Last night's post-Super Bowl show at the Riot Room brought out a somewhat somber crowd of day-drinking patrons stuffed full of pizza and cheese dip.
The early show coincided with the second half of the game. The Uzis
led off the lineup. With simple melodies, they sang about drugs, trailer parks and skateboarding. My favorite of this punk collection was a song entitled, "JOCO Boob Job," a testament and tribute to life south of the city. The trio finished a well-rounded set with a song called "Stuck on You," warming up the crowd for the rest of the evening.
After a rather prolonged football break in between sets, Jessica Hernandez was anxious to get started. With lengthy blue hair and red, high-waisted hot pants, the former KC native graced the stage with soulful ease and sarcastic banter. Her band, Jessica Hernandez and the Deltas, engaged with a variety of sounds, most ending with soft-spoken, sultry bridges that displayed Hernandez's vocal range, which is suggestive of pop queens like Amy Winehouse and Lily Allen. She thanked the crowd for watching: "I know you guys like football more than music."
Up next was Radkey
, the brothers punk. Dee, Isaiah and Solomon Radke dropped jaws as they pumped out an energetic and youthful display of sounds reminiscent of Nirvana and the Misfits. With solid vocals and a remarkably steady pace delivered by drummer Solomon Radke (the youngest member of the band at age 15), the trio had a crowd of kids twice their age dancing and cheering for more. Grinning from ear to ear, bass player Isaiah Radke asked the crowd to acknowledge his youngest brother's 15 years of sobriety. They sang about anime and racism, "because we're in a rock-and-roll band."
Growlers' tourmate Jaill
, a group from Milwaukee, came next in line, and brought upbeat pop-punk melodies about women and heartbreak. Lead singer Vincent Kircher noted, "You break it off with a girl but you still end up writing songs about them and playing them in front of people."

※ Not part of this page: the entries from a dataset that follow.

-- ==== Sys2Proof/Laws/State.lean ====
section
/-! SUPPORT. One lemma per field per named update of a Server, so that no proof unfolds a record update. -/

namespace Sys2Proof.Machine

@[simp] theorem Server.storeSlave_dispState (v : Server) (sl : Slave) : (v.storeSlave sl).dispState = v.dispState := rfl
@[simp] theorem Server.storeSlave_rxBuf (v : Server) (sl : Slave) : (v.storeSlave sl).rxBuf = v.rxBuf := rfl
@[simp] theorem Server.storeSlave_rxLen (v : Server) (sl : Slave) : (v.storeSlave sl).rxLen = v.rxLen := rfl
@[simp] theorem Server.storeSlave_resync (v : Server) (sl : Slave) : (v.storeSlave sl).resync = v.resync := rfl
@[simp] theorem Server.storeSlave_gapTimer (v : Server) (sl : Slave) : (v.storeSlave sl).gapTimer = v.gapTimer := rfl
@[simp] theorem Server.storeSlave_curSlave (v : Server) (sl : Slave) : (v.storeSlave sl).curSlave = v.curSlave := rfl
@[simp] theorem Server.storeSlave_txBuf (v : Server) (sl : Slave) : (v.storeSlave sl).txBuf = v.txBuf := rfl
@[simp] theorem Server.storeSlave_txLen (v : Server) (sl : Slave) : (v.storeSlave sl).txLen = v.txLen := rfl
@[simp] theorem Server.storeSlave_txPos (v : Server) (sl : Slave) : (v.storeSlave sl).txPos = v.txPos := rfl
@[simp] theorem Server.storeSlave_slaves (v : Server) (sl : Slave) : (v.storeSlave sl).slaves = v.slaves.set v.curSlave sl := rfl

@[simp] theorem Server.load_dispState (v : Server) (addr : Byte) (pdu : List Byte) : (v.load addr pdu).dispState = .responding := rfl
@[simp] theorem Server.load_rxBuf (v : Server) (addr : Byte) (pdu : List Byte) : (v.load addr pdu).rxBuf = v.rxBuf := rfl
@[simp] theorem Server.load_rxLen (v : Server) (addr : Byte) (pdu : List Byte) : (v.load addr pdu).rxLen = 0 := rfl
@[simp] theorem Server.load_resync (v : Server) (addr : Byte) (pdu : List Byte) : (v.load addr pdu).resync = v.resync := rfl
@[simp] theorem Server.load_gapTimer (v : Server) (addr : Byte) (pdu : List Byte) : (v.load addr pdu).gapTimer = v.gapTimer := rfl
@[simp] theorem Server.load_curSlave (v : Server) (addr : Byte) (pdu : List Byte) : (v.load addr pdu).curSlave = v.curSlave := rfl
@[simp] theorem Server.load_txBuf (v : Server) (addr : Byte) (pdu : List Byte) : (v.load addr pdu).txBuf = frameOf addr pdu ++ v.txBuf.drop (frameOf addr pdu).length := rfl
@[simp] theorem Server.load_txLen (v : Server) (addr : Byte) (pdu : List Byte) : (v.load addr pdu).txLen = (frameOf addr pdu).length := rfl
@[simp] theorem Server.load_txPos (v : Server) (addr : Byte) (pdu : List Byte) : (v.load addr pdu).txPos = 0 := rfl
@[simp] theorem Server.load_slaves (v : Server) (addr : Byte) (pdu : List Byte) : (v.load addr pdu).slaves = v.slaves := rfl

@[simp] theorem Server.resume_dispState (v : Server) : (v.resume).dispState = .awaitingRequest := rfl
@[simp] theorem Server.resume_rxBuf (v : Server) : (v.resume).rxBuf = v.rxBuf := rfl
@[simp] theorem Server.resume_rxLen (v : Server) : (v.resume).rxLen = v.rxLen := rfl
@[simp] theorem Server.resume_resync (v : Server) : (v.resume).resync = v.resync := rfl
@[simp] theorem Server.resume_gapTimer (v : Server) : (v.resume).gapTimer = v.gapTimer := rfl
@[simp] theorem Server.resume_curSlave (v : Server) : (v.resume).curSlave = v.curSlave := rfl
@[simp] theorem Server.resume_txBuf (v : Server) : (v.resume).txBuf = v.txBuf := rfl
@[simp] theorem Server.resume_txLen (v : Server) : (v.resume).txLen = 0 := rfl
@[simp] theorem Server.resume_txPos (v : Server) : (v.resume).txPos = 0 := rfl
@[simp] theorem Server.resume_slaves (v : Server) : (v.resume).slaves = v.slaves := rfl

@[simp] theorem Server.appendByte_dispState (v : Server) (b : Byte) : (v.appendByte b).dispState = v.dispState := rfl
@[simp] theorem Server.appendByte_rxBuf (v : Server) (b : Byte) : (v.appendByte b).rxBuf = v.rxBuf.set v.rxLen b := rfl
@[simp] theorem Server.appendByte_rxLen (v : Server) (b : Byte) : (v.appendByte b).rxLen = v.rxLen + 1 := rfl
@[simp] theorem Server.appendByte_resync (v : Server) (b : Byte) : (v.appendByte b).resync = v.resync := rfl
@[simp] theorem Server.appendByte_gapTimer (v : Server) (b : Byte) : (v.appendByte b).gapTimer = 0 := rfl
@[simp] theorem Server.appendByte_curSlave (v : Server) (b : Byte) : (v.appendByte b).curSlave = v.curSlave := rfl
@[simp] theorem Server.appendByte_txBuf (v : Server) (b : Byte) : (v.appendByte b).txBuf = v.txBuf := rfl
@[simp] theorem Server.appendByte_txLen (v : Server) (b : Byte) : (v.appendByte b).txLen = v.txLen := rfl
@[simp] theorem Server.appendByte_txPos (v : Server) (b : Byte) : (v.appendByte b).txPos = v.txPos := rfl
@[simp] theorem Server.appendByte_slaves (v : Server) (b : Byte) : (v.appendByte b).slaves = v.slaves := rfl

end Sys2Proof.Machine
end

The much-anticipated Growlers
finished off the evening with a dreamy procession of hits, including material from their new album, Hung at Heart
, and older favorites to match. Lead singer Brooks Nielson sang and swayed around the stage with ease and subtle arrogance, flipping his hair and twirling his microphone cord. The poker-faced members played hits like "Graveyards Full" and "Acid Rain" and finished the set with newer songs, like their slower ballad, "Living in a Memory."